Write out exactly the lines below that run from the one containing "epGet s.busReset.endpt ep" through the one containing "generalize s.resetEndpoints = t", both included, with no other lines.

(Records contained in a dataset)
= = = = = = =

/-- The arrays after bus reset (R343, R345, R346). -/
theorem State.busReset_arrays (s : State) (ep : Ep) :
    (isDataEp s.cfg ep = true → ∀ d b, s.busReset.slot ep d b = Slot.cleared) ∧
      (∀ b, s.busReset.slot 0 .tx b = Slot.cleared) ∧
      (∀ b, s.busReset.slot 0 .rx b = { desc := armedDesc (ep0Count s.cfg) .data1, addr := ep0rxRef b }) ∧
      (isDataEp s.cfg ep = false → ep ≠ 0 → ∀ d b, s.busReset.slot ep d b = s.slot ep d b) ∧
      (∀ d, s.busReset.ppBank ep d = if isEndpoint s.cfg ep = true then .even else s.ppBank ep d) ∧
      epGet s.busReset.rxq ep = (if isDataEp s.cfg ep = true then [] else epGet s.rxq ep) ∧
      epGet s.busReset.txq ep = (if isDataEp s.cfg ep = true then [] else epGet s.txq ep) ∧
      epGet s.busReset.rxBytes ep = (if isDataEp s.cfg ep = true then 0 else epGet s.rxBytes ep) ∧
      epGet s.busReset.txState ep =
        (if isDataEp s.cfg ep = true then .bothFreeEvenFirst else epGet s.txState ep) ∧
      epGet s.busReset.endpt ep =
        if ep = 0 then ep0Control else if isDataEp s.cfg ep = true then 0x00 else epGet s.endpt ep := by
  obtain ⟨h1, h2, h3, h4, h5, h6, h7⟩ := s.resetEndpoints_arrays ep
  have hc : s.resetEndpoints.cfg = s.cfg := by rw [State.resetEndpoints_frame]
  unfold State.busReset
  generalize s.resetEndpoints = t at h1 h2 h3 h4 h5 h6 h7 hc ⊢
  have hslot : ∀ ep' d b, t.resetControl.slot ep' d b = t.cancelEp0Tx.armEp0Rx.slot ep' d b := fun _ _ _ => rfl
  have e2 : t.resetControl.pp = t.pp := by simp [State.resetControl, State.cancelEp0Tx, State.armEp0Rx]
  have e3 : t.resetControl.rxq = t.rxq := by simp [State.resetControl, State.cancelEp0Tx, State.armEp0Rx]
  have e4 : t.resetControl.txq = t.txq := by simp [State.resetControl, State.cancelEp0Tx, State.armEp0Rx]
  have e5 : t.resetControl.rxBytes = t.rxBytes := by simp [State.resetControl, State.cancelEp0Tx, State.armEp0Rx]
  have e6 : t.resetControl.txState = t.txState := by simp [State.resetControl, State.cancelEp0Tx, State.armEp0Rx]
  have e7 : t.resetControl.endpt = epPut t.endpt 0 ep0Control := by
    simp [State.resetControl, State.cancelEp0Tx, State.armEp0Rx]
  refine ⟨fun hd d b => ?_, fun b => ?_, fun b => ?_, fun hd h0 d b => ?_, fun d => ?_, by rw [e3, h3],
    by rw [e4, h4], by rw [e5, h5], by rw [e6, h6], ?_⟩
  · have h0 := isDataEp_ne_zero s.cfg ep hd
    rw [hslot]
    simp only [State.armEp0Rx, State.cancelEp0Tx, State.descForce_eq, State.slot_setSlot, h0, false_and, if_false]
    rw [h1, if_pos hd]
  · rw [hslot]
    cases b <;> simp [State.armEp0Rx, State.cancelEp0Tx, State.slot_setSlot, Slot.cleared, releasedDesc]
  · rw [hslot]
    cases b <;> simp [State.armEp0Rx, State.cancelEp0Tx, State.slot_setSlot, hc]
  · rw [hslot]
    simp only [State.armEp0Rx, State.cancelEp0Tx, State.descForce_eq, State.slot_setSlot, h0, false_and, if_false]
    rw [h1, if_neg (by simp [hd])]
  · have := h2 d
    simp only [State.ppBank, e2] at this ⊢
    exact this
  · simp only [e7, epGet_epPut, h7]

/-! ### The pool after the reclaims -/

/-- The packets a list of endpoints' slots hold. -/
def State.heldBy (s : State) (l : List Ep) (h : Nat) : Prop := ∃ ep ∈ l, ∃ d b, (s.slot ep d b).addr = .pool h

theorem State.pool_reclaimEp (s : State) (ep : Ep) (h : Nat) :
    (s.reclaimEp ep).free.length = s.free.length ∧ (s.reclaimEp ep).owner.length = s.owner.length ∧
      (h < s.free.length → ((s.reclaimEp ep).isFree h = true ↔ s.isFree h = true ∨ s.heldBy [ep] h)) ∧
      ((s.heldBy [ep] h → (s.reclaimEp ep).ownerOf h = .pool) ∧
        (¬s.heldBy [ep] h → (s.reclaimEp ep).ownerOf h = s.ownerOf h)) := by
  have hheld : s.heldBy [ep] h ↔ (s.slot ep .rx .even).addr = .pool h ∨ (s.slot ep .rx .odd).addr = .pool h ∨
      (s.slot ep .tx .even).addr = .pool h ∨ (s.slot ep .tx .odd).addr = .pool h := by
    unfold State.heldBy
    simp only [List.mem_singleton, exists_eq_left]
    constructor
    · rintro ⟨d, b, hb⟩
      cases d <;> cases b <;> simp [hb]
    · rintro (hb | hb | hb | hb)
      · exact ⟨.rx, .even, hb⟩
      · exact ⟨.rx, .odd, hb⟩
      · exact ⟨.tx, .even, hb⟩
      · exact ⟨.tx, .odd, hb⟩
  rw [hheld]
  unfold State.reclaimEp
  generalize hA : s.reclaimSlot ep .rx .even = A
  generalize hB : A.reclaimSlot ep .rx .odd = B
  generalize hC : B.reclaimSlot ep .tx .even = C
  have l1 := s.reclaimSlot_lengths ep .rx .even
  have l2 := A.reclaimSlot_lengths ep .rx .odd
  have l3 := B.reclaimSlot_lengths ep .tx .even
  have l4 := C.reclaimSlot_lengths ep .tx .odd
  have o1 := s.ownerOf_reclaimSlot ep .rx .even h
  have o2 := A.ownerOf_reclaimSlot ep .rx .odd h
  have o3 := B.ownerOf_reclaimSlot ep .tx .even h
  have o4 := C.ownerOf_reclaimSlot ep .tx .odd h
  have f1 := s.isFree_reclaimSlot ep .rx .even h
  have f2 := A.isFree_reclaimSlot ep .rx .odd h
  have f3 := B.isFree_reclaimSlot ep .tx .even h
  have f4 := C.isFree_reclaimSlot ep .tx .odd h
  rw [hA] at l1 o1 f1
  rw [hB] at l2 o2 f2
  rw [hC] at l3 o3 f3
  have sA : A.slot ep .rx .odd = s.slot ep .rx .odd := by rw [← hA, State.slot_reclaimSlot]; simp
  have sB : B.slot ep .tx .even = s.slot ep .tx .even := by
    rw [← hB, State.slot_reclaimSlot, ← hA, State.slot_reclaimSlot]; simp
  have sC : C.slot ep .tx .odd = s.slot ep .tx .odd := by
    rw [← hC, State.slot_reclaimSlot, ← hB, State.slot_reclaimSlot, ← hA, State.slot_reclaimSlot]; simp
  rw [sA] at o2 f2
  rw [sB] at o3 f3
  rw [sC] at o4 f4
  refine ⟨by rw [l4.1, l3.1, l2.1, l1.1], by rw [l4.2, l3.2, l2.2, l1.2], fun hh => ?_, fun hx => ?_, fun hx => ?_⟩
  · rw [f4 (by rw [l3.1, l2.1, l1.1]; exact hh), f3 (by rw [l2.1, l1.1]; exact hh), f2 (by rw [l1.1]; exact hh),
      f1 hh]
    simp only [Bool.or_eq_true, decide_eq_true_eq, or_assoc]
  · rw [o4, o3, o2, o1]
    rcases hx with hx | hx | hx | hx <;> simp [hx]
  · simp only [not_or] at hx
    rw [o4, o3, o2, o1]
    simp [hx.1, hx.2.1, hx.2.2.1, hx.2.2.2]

= = = = = = =

## Written reply:
      epGet s.busReset.endpt ep =
        if ep = 0 then ep0Control else if isDataEp s.cfg ep = true then 0x00 else epGet s.endpt ep := by
  obtain ⟨h1, h2, h3, h4, h5, h6, h7⟩ := s.resetEndpoints_arrays ep
  have hc : s.resetEndpoints.cfg = s.cfg := by rw [State.resetEndpoints_frame]
  unfold State.busReset
  generalize s.resetEndpoints = t at h1 h2 h3 h4 h5 h6 h7 hc ⊢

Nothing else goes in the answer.